= Beginning of Section =

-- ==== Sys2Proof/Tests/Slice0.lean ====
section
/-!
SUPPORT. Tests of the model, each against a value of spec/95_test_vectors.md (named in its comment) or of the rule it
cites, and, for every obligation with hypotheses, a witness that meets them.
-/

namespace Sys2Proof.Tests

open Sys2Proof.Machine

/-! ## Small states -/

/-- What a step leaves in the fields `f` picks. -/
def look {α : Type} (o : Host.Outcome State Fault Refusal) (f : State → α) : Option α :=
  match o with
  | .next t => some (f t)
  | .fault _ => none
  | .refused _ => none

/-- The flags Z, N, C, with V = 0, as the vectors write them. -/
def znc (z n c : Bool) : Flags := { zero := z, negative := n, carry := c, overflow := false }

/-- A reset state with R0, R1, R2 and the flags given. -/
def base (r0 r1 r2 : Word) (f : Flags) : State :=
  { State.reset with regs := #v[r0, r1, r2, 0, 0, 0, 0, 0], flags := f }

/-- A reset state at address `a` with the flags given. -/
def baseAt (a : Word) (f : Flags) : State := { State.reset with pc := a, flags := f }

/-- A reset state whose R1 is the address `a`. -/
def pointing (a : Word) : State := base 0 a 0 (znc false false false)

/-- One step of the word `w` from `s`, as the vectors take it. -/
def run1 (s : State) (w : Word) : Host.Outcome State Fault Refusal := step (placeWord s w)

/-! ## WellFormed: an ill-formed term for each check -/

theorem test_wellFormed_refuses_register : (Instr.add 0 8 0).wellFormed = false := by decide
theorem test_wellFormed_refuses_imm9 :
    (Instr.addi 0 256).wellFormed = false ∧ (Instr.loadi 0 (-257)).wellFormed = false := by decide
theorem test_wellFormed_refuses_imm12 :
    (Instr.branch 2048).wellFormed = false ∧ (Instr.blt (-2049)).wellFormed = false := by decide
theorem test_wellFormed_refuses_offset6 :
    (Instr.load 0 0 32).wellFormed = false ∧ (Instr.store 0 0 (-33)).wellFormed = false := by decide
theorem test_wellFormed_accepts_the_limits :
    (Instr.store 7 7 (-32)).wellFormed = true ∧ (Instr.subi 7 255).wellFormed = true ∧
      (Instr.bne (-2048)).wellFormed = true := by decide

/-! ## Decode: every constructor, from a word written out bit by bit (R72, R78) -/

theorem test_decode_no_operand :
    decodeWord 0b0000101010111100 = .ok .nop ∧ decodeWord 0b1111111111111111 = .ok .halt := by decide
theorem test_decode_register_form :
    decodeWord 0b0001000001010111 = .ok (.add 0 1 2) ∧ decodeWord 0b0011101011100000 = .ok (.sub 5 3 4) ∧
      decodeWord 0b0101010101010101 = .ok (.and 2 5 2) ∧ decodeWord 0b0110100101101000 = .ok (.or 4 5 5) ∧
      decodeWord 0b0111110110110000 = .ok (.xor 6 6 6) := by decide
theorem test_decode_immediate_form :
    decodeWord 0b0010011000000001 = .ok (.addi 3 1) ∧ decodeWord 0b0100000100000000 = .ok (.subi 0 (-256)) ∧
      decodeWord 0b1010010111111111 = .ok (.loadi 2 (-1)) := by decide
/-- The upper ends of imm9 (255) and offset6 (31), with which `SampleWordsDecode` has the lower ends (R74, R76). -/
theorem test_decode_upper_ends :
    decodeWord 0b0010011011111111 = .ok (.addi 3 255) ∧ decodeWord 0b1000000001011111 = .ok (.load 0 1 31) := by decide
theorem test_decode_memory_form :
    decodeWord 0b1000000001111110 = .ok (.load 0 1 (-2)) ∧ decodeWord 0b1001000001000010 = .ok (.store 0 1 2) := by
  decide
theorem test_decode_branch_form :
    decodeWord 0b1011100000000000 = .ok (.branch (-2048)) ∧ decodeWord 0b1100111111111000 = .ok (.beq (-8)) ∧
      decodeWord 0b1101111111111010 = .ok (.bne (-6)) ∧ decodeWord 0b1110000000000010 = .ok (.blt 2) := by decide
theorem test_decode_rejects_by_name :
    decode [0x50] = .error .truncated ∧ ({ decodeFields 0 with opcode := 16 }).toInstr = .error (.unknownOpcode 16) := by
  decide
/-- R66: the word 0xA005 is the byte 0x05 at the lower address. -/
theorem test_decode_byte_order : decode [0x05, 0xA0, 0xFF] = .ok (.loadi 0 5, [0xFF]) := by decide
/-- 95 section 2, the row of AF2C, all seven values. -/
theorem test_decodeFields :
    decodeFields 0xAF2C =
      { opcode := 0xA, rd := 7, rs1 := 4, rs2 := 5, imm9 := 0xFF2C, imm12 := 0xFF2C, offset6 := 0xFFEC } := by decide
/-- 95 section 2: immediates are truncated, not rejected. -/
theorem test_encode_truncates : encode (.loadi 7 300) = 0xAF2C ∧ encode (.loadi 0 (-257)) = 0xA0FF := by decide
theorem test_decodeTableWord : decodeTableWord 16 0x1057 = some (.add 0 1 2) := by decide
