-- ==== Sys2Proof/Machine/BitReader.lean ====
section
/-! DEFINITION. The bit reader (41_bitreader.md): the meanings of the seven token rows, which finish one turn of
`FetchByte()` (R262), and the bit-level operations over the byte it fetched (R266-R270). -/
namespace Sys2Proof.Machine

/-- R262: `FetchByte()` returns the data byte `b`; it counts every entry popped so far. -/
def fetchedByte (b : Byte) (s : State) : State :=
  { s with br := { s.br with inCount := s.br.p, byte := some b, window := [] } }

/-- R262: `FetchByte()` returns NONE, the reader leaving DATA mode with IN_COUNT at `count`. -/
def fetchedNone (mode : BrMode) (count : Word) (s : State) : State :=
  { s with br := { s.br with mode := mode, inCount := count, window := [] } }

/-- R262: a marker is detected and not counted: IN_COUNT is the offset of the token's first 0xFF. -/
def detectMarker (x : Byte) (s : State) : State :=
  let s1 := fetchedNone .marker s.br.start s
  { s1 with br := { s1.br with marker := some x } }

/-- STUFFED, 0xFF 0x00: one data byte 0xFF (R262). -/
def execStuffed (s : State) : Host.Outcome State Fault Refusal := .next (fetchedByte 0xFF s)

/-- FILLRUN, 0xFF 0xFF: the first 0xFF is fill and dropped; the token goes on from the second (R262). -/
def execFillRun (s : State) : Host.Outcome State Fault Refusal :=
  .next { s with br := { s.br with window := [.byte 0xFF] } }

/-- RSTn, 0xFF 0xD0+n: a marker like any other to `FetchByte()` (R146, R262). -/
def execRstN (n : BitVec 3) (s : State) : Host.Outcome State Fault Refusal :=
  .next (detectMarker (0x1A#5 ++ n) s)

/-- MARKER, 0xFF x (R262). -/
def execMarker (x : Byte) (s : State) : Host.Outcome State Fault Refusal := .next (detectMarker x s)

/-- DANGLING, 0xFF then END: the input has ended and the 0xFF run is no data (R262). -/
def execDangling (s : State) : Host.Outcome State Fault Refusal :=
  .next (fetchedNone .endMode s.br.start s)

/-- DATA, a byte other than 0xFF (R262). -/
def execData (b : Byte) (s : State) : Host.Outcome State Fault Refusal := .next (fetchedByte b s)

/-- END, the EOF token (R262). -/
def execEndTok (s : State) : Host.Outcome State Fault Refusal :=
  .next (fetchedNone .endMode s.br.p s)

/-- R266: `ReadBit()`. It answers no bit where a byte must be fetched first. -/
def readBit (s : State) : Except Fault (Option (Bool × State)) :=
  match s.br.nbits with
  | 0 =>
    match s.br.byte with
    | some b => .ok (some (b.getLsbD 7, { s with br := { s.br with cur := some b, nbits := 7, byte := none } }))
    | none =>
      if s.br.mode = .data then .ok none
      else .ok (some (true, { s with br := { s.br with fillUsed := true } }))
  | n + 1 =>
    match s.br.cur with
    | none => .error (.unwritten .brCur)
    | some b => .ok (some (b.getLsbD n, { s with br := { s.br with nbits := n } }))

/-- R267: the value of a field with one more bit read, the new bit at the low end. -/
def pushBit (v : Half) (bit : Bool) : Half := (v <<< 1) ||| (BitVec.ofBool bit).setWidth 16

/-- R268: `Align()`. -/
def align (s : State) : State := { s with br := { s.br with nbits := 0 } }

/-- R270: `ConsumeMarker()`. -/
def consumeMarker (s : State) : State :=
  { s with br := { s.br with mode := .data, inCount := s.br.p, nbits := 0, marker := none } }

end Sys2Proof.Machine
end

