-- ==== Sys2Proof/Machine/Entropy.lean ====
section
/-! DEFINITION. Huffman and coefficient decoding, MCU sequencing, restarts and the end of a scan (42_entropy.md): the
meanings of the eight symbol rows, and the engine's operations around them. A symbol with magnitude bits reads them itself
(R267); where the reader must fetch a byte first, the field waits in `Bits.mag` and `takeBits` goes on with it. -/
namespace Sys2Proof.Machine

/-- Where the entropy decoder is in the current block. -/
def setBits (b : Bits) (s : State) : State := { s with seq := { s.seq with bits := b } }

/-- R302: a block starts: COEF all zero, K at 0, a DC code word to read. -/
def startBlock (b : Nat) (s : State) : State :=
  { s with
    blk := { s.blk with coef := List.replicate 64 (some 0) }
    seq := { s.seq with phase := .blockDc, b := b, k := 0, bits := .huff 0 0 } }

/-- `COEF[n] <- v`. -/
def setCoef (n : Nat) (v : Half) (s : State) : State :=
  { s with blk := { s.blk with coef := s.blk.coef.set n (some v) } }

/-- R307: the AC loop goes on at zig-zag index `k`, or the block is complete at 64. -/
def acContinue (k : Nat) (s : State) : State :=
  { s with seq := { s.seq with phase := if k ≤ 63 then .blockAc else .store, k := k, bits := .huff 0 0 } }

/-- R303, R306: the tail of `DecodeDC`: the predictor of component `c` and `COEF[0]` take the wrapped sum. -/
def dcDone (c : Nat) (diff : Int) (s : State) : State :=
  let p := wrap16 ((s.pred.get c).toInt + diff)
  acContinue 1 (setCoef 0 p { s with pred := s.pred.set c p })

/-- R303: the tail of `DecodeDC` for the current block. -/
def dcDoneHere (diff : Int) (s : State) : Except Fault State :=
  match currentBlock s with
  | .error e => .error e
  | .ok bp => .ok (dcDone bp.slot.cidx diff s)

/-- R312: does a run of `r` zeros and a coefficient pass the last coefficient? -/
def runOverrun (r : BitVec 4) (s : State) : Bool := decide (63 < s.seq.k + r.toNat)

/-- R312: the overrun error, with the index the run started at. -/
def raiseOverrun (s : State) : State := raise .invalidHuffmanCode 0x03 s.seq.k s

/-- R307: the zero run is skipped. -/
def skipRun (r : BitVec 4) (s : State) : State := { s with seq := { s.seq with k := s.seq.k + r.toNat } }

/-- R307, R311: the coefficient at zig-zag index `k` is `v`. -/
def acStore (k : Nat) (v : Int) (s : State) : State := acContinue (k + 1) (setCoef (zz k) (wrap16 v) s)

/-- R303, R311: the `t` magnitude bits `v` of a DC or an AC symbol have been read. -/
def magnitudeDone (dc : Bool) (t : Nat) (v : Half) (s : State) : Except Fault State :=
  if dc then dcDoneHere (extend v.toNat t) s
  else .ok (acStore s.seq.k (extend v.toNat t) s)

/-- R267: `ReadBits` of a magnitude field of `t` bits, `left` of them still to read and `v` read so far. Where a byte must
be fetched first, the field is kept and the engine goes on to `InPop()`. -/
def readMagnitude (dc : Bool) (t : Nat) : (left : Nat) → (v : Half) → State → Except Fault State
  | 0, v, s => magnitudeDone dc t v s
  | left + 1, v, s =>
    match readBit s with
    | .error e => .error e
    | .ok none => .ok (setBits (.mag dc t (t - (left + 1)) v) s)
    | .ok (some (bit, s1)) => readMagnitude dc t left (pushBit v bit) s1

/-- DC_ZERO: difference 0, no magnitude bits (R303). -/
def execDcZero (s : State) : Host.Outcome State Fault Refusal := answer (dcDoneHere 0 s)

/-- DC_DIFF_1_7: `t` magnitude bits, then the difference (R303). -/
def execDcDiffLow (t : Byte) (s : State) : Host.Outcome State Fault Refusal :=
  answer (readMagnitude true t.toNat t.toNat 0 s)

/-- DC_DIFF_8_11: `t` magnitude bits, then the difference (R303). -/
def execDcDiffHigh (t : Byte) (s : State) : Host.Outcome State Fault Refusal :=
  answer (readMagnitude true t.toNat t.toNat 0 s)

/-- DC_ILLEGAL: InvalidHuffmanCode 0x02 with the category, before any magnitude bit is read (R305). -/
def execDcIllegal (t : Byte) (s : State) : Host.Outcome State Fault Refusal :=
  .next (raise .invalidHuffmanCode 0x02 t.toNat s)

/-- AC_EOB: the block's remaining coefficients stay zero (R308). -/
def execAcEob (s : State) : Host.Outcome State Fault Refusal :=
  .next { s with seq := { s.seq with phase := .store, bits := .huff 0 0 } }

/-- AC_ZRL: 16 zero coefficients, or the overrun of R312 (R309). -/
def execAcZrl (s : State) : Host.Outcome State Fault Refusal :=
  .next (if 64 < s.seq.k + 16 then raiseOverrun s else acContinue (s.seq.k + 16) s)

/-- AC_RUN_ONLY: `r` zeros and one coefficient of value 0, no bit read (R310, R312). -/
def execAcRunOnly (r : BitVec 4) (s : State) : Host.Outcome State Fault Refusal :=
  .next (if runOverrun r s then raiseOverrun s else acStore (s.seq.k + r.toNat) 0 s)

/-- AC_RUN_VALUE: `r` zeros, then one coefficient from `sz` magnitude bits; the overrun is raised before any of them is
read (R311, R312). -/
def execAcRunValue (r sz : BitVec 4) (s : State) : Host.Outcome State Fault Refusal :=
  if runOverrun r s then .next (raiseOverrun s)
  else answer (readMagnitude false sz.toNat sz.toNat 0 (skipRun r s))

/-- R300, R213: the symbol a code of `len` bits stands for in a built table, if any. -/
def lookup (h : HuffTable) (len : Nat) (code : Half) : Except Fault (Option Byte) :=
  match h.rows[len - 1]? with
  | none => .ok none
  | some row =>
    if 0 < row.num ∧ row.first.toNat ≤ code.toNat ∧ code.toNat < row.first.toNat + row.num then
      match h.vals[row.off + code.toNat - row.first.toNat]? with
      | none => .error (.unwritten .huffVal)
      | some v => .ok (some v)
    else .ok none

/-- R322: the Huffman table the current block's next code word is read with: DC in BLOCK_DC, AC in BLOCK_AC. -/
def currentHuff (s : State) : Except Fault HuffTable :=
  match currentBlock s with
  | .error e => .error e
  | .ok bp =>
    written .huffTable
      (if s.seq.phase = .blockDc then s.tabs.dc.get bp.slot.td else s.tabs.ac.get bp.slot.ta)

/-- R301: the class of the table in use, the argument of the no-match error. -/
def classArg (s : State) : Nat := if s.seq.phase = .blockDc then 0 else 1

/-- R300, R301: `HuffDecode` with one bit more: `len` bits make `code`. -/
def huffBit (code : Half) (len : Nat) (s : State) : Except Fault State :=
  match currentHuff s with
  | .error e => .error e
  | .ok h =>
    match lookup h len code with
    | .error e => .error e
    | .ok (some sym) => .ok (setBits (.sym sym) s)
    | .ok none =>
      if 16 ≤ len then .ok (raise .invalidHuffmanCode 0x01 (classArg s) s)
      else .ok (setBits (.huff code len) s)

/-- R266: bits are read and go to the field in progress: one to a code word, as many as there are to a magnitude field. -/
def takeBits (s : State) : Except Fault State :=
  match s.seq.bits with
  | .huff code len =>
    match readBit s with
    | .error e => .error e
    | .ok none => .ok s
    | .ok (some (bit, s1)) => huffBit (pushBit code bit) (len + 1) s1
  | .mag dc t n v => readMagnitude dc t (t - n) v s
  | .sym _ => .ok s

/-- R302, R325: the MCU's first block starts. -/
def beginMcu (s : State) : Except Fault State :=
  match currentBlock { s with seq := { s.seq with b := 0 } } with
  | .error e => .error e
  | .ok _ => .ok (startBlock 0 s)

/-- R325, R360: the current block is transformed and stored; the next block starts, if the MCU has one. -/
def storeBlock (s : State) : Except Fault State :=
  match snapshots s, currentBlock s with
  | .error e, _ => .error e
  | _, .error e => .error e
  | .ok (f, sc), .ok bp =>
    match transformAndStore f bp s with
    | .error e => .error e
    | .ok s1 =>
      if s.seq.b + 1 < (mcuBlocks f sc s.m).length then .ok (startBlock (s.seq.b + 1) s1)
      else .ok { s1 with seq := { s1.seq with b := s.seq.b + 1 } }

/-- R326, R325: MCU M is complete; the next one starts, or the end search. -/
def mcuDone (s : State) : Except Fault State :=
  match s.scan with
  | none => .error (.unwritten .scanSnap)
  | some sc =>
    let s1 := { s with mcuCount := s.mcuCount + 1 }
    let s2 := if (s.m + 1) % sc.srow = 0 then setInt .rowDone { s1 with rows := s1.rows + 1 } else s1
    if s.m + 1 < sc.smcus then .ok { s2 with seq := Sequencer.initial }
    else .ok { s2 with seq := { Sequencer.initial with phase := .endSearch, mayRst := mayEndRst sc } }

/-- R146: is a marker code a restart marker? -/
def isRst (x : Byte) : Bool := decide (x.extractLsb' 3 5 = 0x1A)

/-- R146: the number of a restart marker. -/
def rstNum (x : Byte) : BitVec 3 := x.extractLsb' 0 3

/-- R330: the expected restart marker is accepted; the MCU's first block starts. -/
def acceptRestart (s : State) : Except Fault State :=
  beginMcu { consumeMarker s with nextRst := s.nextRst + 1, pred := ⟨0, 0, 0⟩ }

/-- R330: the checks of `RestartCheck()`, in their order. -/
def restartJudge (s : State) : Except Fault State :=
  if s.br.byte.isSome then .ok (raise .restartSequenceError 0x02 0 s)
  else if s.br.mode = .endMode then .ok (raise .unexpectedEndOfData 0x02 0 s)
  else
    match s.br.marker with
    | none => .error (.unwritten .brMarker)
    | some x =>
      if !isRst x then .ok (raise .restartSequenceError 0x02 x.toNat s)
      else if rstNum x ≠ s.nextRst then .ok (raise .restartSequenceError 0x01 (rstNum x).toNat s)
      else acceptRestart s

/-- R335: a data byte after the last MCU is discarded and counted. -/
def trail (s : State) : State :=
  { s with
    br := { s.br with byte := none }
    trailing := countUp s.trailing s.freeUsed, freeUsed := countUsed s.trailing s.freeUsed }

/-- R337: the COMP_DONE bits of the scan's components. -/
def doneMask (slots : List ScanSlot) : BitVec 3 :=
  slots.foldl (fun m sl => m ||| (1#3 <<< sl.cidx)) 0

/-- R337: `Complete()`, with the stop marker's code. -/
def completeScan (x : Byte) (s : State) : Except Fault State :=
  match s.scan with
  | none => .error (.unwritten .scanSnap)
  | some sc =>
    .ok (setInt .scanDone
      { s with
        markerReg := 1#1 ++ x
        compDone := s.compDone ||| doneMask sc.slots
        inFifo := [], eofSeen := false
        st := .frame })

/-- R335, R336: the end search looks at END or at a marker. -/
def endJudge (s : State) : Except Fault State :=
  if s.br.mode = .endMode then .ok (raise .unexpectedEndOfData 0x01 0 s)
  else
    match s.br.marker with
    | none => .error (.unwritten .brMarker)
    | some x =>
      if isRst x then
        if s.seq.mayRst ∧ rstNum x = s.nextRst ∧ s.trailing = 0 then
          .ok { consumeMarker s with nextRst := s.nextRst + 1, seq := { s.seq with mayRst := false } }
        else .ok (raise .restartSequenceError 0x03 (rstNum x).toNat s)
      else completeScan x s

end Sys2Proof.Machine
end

= End of Section =

Directions for this task -
The answer is the lines above between the line holding "def execAcZrl (s" and the line holding "any of them is", inclusive, each written out exactly, and no others.

Solution to the problem -
def execAcZrl (s : State) : Host.Outcome State Fault Refusal :=
  .next (if 64 < s.seq.k + 16 then raiseOverrun s else acContinue (s.seq.k + 16) s)

/-- AC_RUN_ONLY: `r` zeros and one coefficient of value 0, no bit read (R310, R312). -/
def execAcRunOnly (r : BitVec 4) (s : State) : Host.Outcome State Fault Refusal :=
  .next (if runOverrun r s then raiseOverrun s else acStore (s.seq.k + r.toNat) 0 s)

/-- AC_RUN_VALUE: `r` zeros, then one coefficient from `sz` magnitude bits; the overrun is raised before any of them is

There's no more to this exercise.